The output is a hierarchical partition of the image. It is expressed as a set of segments \(\{\mathcal{D}_{i}^{h}\},\,1 \leq h \leq H,\,1 \leq i \leq n_{h}\), where h is the hierarchy level. At the highest level, n _H  = 1. Each image region \(\mathcal{D}_{i}^{h}\) and has statistics \(\vec{S}_{i}^{h}\). Each level h gives a partition of the image \(\mathcal{D} =\bigcup _{ i=1}^{n_{h}}\mathcal{D}_{ i}^{h}\). Each segment is composed of a set of child segments, \(\mathcal{D}_{i}^{h} =\bigcup _{j\in Ch(\mathcal{D}_{i}^{h})}\mathcal{D}_{j}^{h-1}\). Each segment can also be associated to its descendant segments at the h = 1 level: \(\mathcal{D}_{i}^{h} =\bigcup _{j\in Des(\mathcal{D}_{i}^{h})}\mathcal{D}_{j}^{1}\). This hierarchical partition can be used directly for image segmentation but, in the spirit of this paper, we think of it as a representation that can be used to address several different visual tasks as we will describe in the next few sections.

3.2 Candidate Regions

This section shows how to use the hierarchical partition to obtain candidate regions, or proposals, for both foreground objects and background regions, or “stuff” (e.g., sky, water, grass). Proposing candidate regions enables algorithms to concentrate computational resources, e.g., deep networks, at a limited number of locations (and sizes) in images (instead of having to search for objects at all positions and at all scales). It also relates to the study of salient objects [2, 37], where psychophysical studies show that humans have tendencies to look at salient objects [16]. Note that salient objects, however, do not predict human eye fixations well [12] and these can be better described by bottom-up saliency cues [30] in a free-viewing task. However, methods that combine bottom-up saliency cues with proposals for candidate regions do perform well for both predicting human eye fixations and for the detection of salient objects [38].
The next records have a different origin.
/-! ### cmdSetSetting -/

@[simp] theorem State.cmdSetSetting_map (s : State) (a b : Word) : (s.cmdSetSetting a b).map = s.map := by
  unfold State.cmdSetSetting State.judged; dsimp only; (repeat' split) <;> simp
@[simp] theorem State.cmdSetSetting_profiles (s : State) (a b : Word) : (s.cmdSetSetting a b).profiles = s.profiles := by
  unfold State.cmdSetSetting State.judged; dsimp only; (repeat' split) <;> simp
@[simp] theorem State.cmdSetSetting_publishing (s : State) (a b : Word) : (s.cmdSetSetting a b).publishing = s.publishing := by
  unfold State.cmdSetSetting State.judged; dsimp only; (repeat' split) <;> simp
@[simp] theorem State.cmdSetSetting_sweep (s : State) (a b : Word) : (s.cmdSetSetting a b).sweep = s.sweep := by
  unfold State.cmdSetSetting State.judged; dsimp only; (repeat' split) <;> simp
@[simp] theorem State.cmdSetSetting_capture (s : State) (a b : Word) : (s.cmdSetSetting a b).capture = s.capture := by
  unfold State.cmdSetSetting State.judged; dsimp only; (repeat' split) <;> simp
@[simp] theorem State.cmdSetSetting_index (s : State) (a b : Word) : (s.cmdSetSetting a b).index = s.index := by
  unfold State.cmdSetSetting State.judged; dsimp only; (repeat' split) <;> simp
@[simp] theorem State.cmdSetSetting_held (s : State) (a b : Word) : (s.cmdSetSetting a b).held = s.held := by
  unfold State.cmdSetSetting State.judged; dsimp only; (repeat' split) <;> simp
@[simp] theorem State.cmdSetSetting_autoRequests (s : State) (a b : Word) : (s.cmdSetSetting a b).autoRequests = s.autoRequests := by
  unfold State.cmdSetSetting State.judged; dsimp only; (repeat' split) <;> simp
@[simp] theorem State.cmdSetSetting_runs (s : State) (a b : Word) : (s.cmdSetSetting a b).runs = s.runs := by
  unfold State.cmdSetSetting State.judged; dsimp only; (repeat' split) <;> simp
@[simp] theorem State.cmdSetSetting_ff (s : State) (a b : Word) : (s.cmdSetSetting a b).ff = s.ff := by
  unfold State.cmdSetSetting State.judged; dsimp only; (repeat' split) <;> simp
@[simp] theorem State.cmdSetSetting_exclusions (s : State) (a b : Word) : (s.cmdSetSetting a b).exclusions = s.exclusions := by
  unfold State.cmdSetSetting State.judged; dsimp only; (repeat' split) <;> simp
@[simp] theorem State.cmdSetSetting_perms (s : State) (a b : Word) : (s.cmdSetSetting a b).perms = s.perms := by
  unfold State.cmdSetSetting State.judged; dsimp only; (repeat' split) <;> simp
@[simp] theorem State.cmdSetSetting_startup (s : State) (a b : Word) : (s.cmdSetSetting a b).startup = s.startup := by
  unfold State.cmdSetSetting State.judged; dsimp only; (repeat' split) <;> simp
@[simp] theorem State.cmdSetSetting_publishAtOnce (s : State) (a b : Word) : (s.cmdSetSetting a b).publishAtOnce = s.publishAtOnce := by
  unfold State.cmdSetSetting State.judged; dsimp only; (repeat' split) <;> simp
@[simp] theorem State.cmdSetSetting_autoOrder (s : State) (a b : Word) : (s.cmdSetSetting a b).autoOrder = s.autoOrder := by
  unfold State.cmdSetSetting State.judged; dsimp only; (repeat' split) <;> simp
@[simp] theorem State.cmdSetSetting_pending (s : State) (a b : Word) : (s.cmdSetSetting a b).pending = s.pending := by
  unfold State.cmdSetSetting State.judged; dsimp only; (repeat' split) <;> simp
@[simp] theorem State.cmdSetSetting_bench_assembly (s : State) (a b : Word) : (s.cmdSetSetting a b).bench.assembly = s.bench.assembly := by
  unfold State.cmdSetSetting State.judged; dsimp only; (repeat' split) <;> simp
@[simp] theorem State.cmdSetSetting_bench_returnQueue (s : State) (a b : Word) : (s.cmdSetSetting a b).bench.returnQueue = s.bench.returnQueue := by
  unfold State.cmdSetSetting State.judged; dsimp only; (repeat' split) <;> simp
@[simp] theorem State.cmdSetSetting_bench_window (s : State) (a b : Word) : (s.cmdSetSetting a b).bench.window = s.bench.window := by
  unfold State.cmdSetSetting State.judged; dsimp only; (repeat' split) <;> simp
@[simp] theorem State.cmdSetSetting_bench_order (s : State) (a b : Word) : (s.cmdSetSetting a b).bench.order = s.bench.order := by
  unfold State.cmdSetSetting State.judged; dsimp only; (repeat' split) <;> simp
@[simp] theorem State.cmdSetSetting_bench_pointer (s : State) (a b : Word) : (s.cmdSetSetting a b).bench.pointer = s.bench.pointer := by
  unfold State.cmdSetSetting State.judged; dsimp only; (repeat' split) <;> simp
@[simp] theorem State.cmdSetSetting_bench_stream (s : State) (a b : Word) : (s.cmdSetSetting a b).bench.stream = s.bench.stream := by
  unfold State.cmdSetSetting State.judged; dsimp only; (repeat' split) <;> simp
@[simp] theorem State.cmdSetSetting_bench_enables (s : State) (a b : Word) : (s.cmdSetSetting a b).bench.enables = s.bench.enables := by
  unfold State.cmdSetSetting State.judged; dsimp only; (repeat' split) <;> simp
@[simp] theorem State.cmdSetSetting_bench_selected (s : State) (a b : Word) : (s.cmdSetSetting a b).bench.selected = s.bench.selected := by
  unfold State.cmdSetSetting State.judged; dsimp only; (repeat' split) <;> simp
@[simp] theorem State.cmdSetSetting_bench_out (s : State) (a b : Word) : (s.cmdSetSetting a b).bench.out = s.bench.out := by
  unfold State.cmdSetSetting State.judged; dsimp only; (repeat' split) <;> simp

/-! ### cmdSetHeadGain -/

@[simp] theorem State.cmdSetHeadGain_map (s : State) (a b : Word) : (s.cmdSetHeadGain a b).map = s.map := by
  unfold State.cmdSetHeadGain State.judged; dsimp only; (repeat' split) <;> simp
@[simp] theorem State.cmdSetHeadGain_publishing (s : State) (a b : Word) : (s.cmdSetHeadGain a b).publishing = s.publishing := by
  unfold State.cmdSetHeadGain State.judged; dsimp only; (repeat' split) <;> simp
@[simp] theorem State.cmdSetHeadGain_settings (s : State) (a b : Word) : (s.cmdSetHeadGain a b).settings = s.settings := by
  unfold State.cmdSetHeadGain State.judged; dsimp only; (repeat' split) <;> simp
@[simp] theorem State.cmdSetHeadGain_sweep (s : State) (a b : Word) : (s.cmdSetHeadGain a b).sweep = s.sweep := by
  unfold State.cmdSetHeadGain State.judged; dsimp only; (repeat' split) <;> simp
@[simp] theorem State.cmdSetHeadGain_capture (s : State) (a b : Word) : (s.cmdSetHeadGain a b).capture = s.capture := by
  unfold State.cmdSetHeadGain State.judged; dsimp only; (repeat' split) <;> simp
@[simp] theorem State.cmdSetHeadGain_index (s : State) (a b : Word) : (s.cmdSetHeadGain a b).index = s.index := by
  unfold State.cmdSetHeadGain State.judged; dsimp only; (repeat' split) <;> simp
@[simp] theorem State.cmdSetHeadGain_held (s : State) (a b : Word) : (s.cmdSetHeadGain a b).held = s.held := by
  unfold State.cmdSetHeadGain State.judged; dsimp only; (repeat' split) <;> simp
@[simp] theorem State.cmdSetHeadGain_autoRequests (s : State) (a b : Word) : (s.cmdSetHeadGain a b).autoRequests = s.autoRequests := by
  unfold State.cmdSetHeadGain State.judged; dsimp only; (repeat' split) <;> simp
@[simp] theorem State.cmdSetHeadGain_runs (s : State) (a b : Word) : (s.cmdSetHeadGain a b).runs = s.runs := by
  unfold State.cmdSetHeadGain State.judged; dsimp only; (repeat' split) <;> simp
@[simp] theorem State.cmdSetHeadGain_ff (s : State) (a b : Word) : (s.cmdSetHeadGain a b).ff = s.ff := by
  unfold State.cmdSetHeadGain State.judged; dsimp only; (repeat' split) <;> simp
@[simp] theorem State.cmdSetHeadGain_exclusions (s : State) (a b : Word) : (s.cmdSetHeadGain a b).exclusions = s.exclusions := by
  unfold State.cmdSetHeadGain State.judged; dsimp only; (repeat' split) <;> simp
@[simp] theorem State.cmdSetHeadGain_perms (s : State) (a b : Word) : (s.cmdSetHeadGain a b).perms = s.perms := by
  unfold State.cmdSetHeadGain State.judged; dsimp only; (repeat' split) <;> simp
@[simp] theorem State.cmdSetHeadGain_startup (s : State) (a b : Word) : (s.cmdSetHeadGain a b).startup = s.startup := by
  unfold State.cmdSetHeadGain State.judged; dsimp only; (repeat' split) <;> simp
@[simp] theorem State.cmdSetHeadGain_publishAtOnce (s : State) (a b : Word) : (s.cmdSetHeadGain a b).publishAtOnce = s.publishAtOnce := by
  unfold State.cmdSetHeadGain State.judged; dsimp only; (repeat' split) <;> simp
@[simp] theorem State.cmdSetHeadGain_autoOrder (s : State) (a b : Word) : (s.cmdSetHeadGain a b).autoOrder = s.autoOrder := by
  unfold State.cmdSetHeadGain State.judged; dsimp only; (repeat' split) <;> simp
@[simp] theorem State.cmdSetHeadGain_pending (s : State) (a b : Word) : (s.cmdSetHeadGain a b).pending = s.pending := by
  unfold State.cmdSetHeadGain State.judged; dsimp only; (repeat' split) <;> simp
@[simp] theorem State.cmdSetHeadGain_bench_assembly (s : State) (a b : Word) : (s.cmdSetHeadGain a b).bench.assembly = s.bench.assembly := by
  unfold State.cmdSetHeadGain State.judged; dsimp only; (repeat' split) <;> simp
@[simp] theorem State.cmdSetHeadGain_bench_returnQueue (s : State) (a b : Word) : (s.cmdSetHeadGain a b).bench.returnQueue = s.bench.returnQueue := by
  unfold State.cmdSetHeadGain State.judged; dsimp only; (repeat' split) <;> simp
@[simp] theorem State.cmdSetHeadGain_bench_window (s : State) (a b : Word) : (s.cmdSetHeadGain a b).bench.window = s.bench.window := by
  unfold State.cmdSetHeadGain State.judged; dsimp only; (repeat' split) <;> simp
@[simp] theorem State.cmdSetHeadGain_bench_order (s : State) (a b : Word) : (s.cmdSetHeadGain a b).bench.order = s.bench.order := by
  unfold State.cmdSetHeadGain State.judged; dsimp only; (repeat' split) <;> simp
@[simp] theorem State.cmdSetHeadGain_bench_pointer (s : State) (a b : Word) : (s.cmdSetHeadGain a b).bench.pointer = s.bench.pointer := by
  unfold State.cmdSetHeadGain State.judged; dsimp only; (repeat' split) <;> simp
@[simp] theorem State.cmdSetHeadGain_bench_stream (s : State) (a b : Word) : (s.cmdSetHeadGain a b).bench.stream = s.bench.stream := by
  unfold State.cmdSetHeadGain State.judged; dsimp only; (repeat' split) <;> simp
@[simp] theorem State.cmdSetHeadGain_bench_enables (s : State) (a b : Word) : (s.cmdSetHeadGain a b).bench.enables = s.bench.enables := by
  unfold State.cmdSetHeadGain State.judged; dsimp only; (repeat' split) <;> simp
@[simp] theorem State.cmdSetHeadGain_bench_selected (s : State) (a b : Word) : (s.cmdSetHeadGain a b).bench.selected = s.bench.selected := by
  unfold State.cmdSetHeadGain State.judged; dsimp only; (repeat' split) <;> simp
@[simp] theorem State.cmdSetHeadGain_bench_out (s : State) (a b : Word) : (s.cmdSetHeadGain a b).bench.out = s.bench.out := by
  unfold State.cmdSetHeadGain State.judged; dsimp only; (repeat' split) <;> simp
We create candidate region proposals by the following strategy. Firstly, we select a subset of selected segments from the hierarchical partition of the image. These segments are chosen to be roughly homogeneous but as large as possible. Secondly, we make compositions of up to three selected segments to form a candidate region. These compositions obey simple geometric constraints (proximity and similarity of size). The intuition for our approach is that many foreground objects and background “stuff”, can be roughly modeled by three segments or less, see Fig. 8.4. This intuition was validated [10] using the extended labeling of Pascal VOC [40] which contained per-pixel labels of 57 objects and “stuff”.
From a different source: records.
theorem operations_takeIndex (s : State) : ReflTransGen (Operation .indexEvent) s s.takeIndex :=
  ((((ReflTransGen.single (.schedule s [] s.publishAtOnce)).trans (operations_publications _ _)).tail (.advanceRev _)).tail
    (.schedule _ _ _)).trans (operations_publications _ _) |>.tail (.runIndex _ _) |>.tail (.revolution _)

/-- Every step is a sequence of the operations of its row. -/
theorem exec_operations {i : Instr} {s t : State} (he : exec i s = .next t) : ReflTransGen (Operation i) s t := by
  by_cases hi : i.onLink = true
  · cases exec_linkRun hi he with
    | unclaimed ops => exact operations_of_link ops
    | claimed u hu ops =>
      exact ((operations_of_link hu.ops).tail (.reply i u (.inr hi))).tail (.learning i _ (.inr hi))
        |>.trans (operations_of_link ops)
  · cases i
    case captureWord b w => cases he; exact .single (.captureWord s b w)
    case indexEvent => cases he; exact operations_takeIndex s
    case indexTimerExpiry => cases he; exact .single (.timerExpiry s)
    case runStart => cases he; exact .single (.startRun s)
    case learningTakeRecord => cases he; exact .single (.takeRecord s)
    case learningOperation => cases he; exact .single (.learning _ s (.inl rfl))
    case autoExclusion => cases he; exact .single (.autoExclusion s)
    case ffRequest w => cases he; exact .single (.request s w)
    case ffOperation => cases he; exact .single (.reply _ s (.inl rfl))
    case ffReplyStrobe b => cases he; exact .single (.replyStrobe s b)
    case sweepStep => cases he; exact .single (.sweepStep s)
    case powerOnReset x => cases he; exact .single (.powerOn s x)
    case memoryTestEnd r => cases he; exact .single (.memoryTest s r)
    case secondaryPresentAssert => cases he; exact .single (.assertPresent s)
    case presentSeen => cases he; exact .single (.seePresent s)
    case presenceWindowExpiry => cases he; exact .single (.closePresence s)
    case passedSeen => cases he; exact .single (.seePassed s)
    case pairWaitExpiry => cases he; exact .single (.pairTimeout s)
    case presentRelease => cases he; exact .single (.presentRelease s)
    case returnQueueRead => cases he; exact .single (.returnQueueRead s)
    case statusReadAcknowledge => cases he; exact .single (.statusRead s)
    case streamMapItemRead => cases he; exact .single (.streamItemRead s)
    all_goals exact absurd rfl hi

/-- A property that a sequence of operations keeps, one after another. -/
theorem operations_keep {P : State → Prop} {i : Instr} (hop : ∀ {s t}, Operation i s t → P s → P t) {s t : State}
    (h : ReflTransGen (Operation i) s t) (hs : P s) : P t := by
  induction h with
  | refl => exact hs
  | tail _ ho ih => exact hop ho ih

/-- A property that every operation keeps, and that does not look at the queue, is kept by the block's step. -/
theorem step_keeps {P : State → Prop} (hq : ∀ s q, P s → P { s with pending := q })
    (hop : ∀ {i s t}, Operation i s t → P s → P t) {s t : State} (hs : P s) (ht : step s = .next t) : P t := by
  unfold step at ht
  split at ht
  · cases ht
    unfold State.publishNext
    split
    · exact hs
    · exact hop (.publishHead _ _) (hop (.schedule s _ s.publishAtOnce) hs)
  · exact operations_keep hop (exec_operations ht) (hq s _ hs)

end Sys2Proof.Machine
end

section
/-! What the operations of a step do, case by case: the commands that write the map, the ends of a run, an index of the Run
Controller, a sample, a sweep step. -/

namespace Sys2Proof.Machine

/-- An answer to a command: of the unit, the outcome and the event flags alone may differ. -/
def Answered (s t : State) : Prop := ∃ o f, t = { s with bench := { s.bench with lastOutcome := o, flags := f } }

theorem answered_refuse (s : State) (o : Outcome) : Answered s (s.refuse o) := ⟨_, _, rfl⟩
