-- ==== Sys2Proof/Word.lean ====
section
/-! DEFINITION. The values that travel on the bus: bytes, addresses, the primitives handed to the transport and
the events seen on it (00_scope.md R10, R12; 41_sequencer.md R132). -/

namespace Sys2Proof

/-- An 8-bit unsigned value (00_scope.md R10). -/
abbrev Byte := BitVec 8

/-- An address as it travels on the bus: 24 bits unsigned (20_memory.md R50). -/
abbrev FlashAddress := BitVec 24

/-- The two levels of the chip-select output; which electrical level means which is outside the block
(10_state.md R24; 00_scope.md R8). -/
inductive ChipSelect where
  | asserted
  | deasserted
deriving DecidableEq, Repr

/-- The byte-level primitives the sequencer hands to the transport (41_sequencer.md R132). -/
inductive Prim where
  | sel
  | desel
  | tx (b : Byte)
  | rx
deriving DecidableEq, Repr

/-- The byte-level events of the trace (00_scope.md R12). -/
inductive Event where
  | sel
  | desel
  | tx (b : Byte)
  | rx (b : Byte)
deriving DecidableEq, Repr

end Sys2Proof
end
The selected segments are chosen by computing the entropy gain of the combination of two child segments into their parent segment. If the entropy gain is small, then we do not select the child segments because this is evidence that they are part of a larger entity. But if the entropy gain is large, then we add the child segments to our set of selected segments. More precisely, we establish a constant threshold G for the entropy gain g after merging two segments \(\mathcal{D}_{i}^{h},\mathcal{D}_{j}^{h}\) into their parent \(\mathcal{D}_{m}^{h+1} = \mathcal{D}_{i}^{h}\bigcup \mathcal{D}_{j}^{h}\). The entropy gain is defined to be:

$$\displaystyle{ g = \mathcal{H}(\mathcal{D}_{m}^{h+1}) -\left \{\mathcal{H}(\mathcal{D}_{ i}^{h}) + \mathcal{H}(\mathcal{D}_{ j}^{h})\right \}. }$$

(8.2)

Here \(\mathcal{H}(\mathcal{D}_{i}^{h})\) is the entropy of a segment i at level h, computed from the statistics \(\{\vec{S}_{k}^{1}\},\,k \in Des(\mathcal{D}_{m}^{h})\) of its descendant segments at level h = 1 (Fig. 8.3). The entropy is computed in a non-parametric manner [10] using the approximation proposed in [35]. See an example of triplets of selected-segments in Fig. 8.4.

Fig. 8.3

Entropy gain (Sect. 8.3.2): When segments a and b are merged, the increase of entropy is not as big as if they were merged with c. Homogeneity criterion (Sect. 8.3.3.1): Segment c is homogeneous. It presents smooth variation due to shading and lighting. Segments a and b are not homogeneous. Both entropy and homogeneity are calculated from the small (first level \(\mathcal{D}_{i}^{1}\)) segments, illustrated with white contours

Fig. 8.4

Examples of candidate regions for foreground and background regions. Left-to-right and top-to-bottom: image, top three selected-segments for left car, right car, person, building, grass, ground, trees, and ground truth. Most objects are covered well by two to three selected-segments

3.3 Base-Detail Decomposition

This section analyzes the image intensities within the segments by decomposing the image into base and detail. The base B(x) component is the approximate color of the region, and is required to be spatially smooth. The detail R(x) is the residual \(R(x) = I(x) - B(x)\) and can contain general texture, such as the patterns of grass on a lawn, or structured detail such as the writing on the label of a wine bottle.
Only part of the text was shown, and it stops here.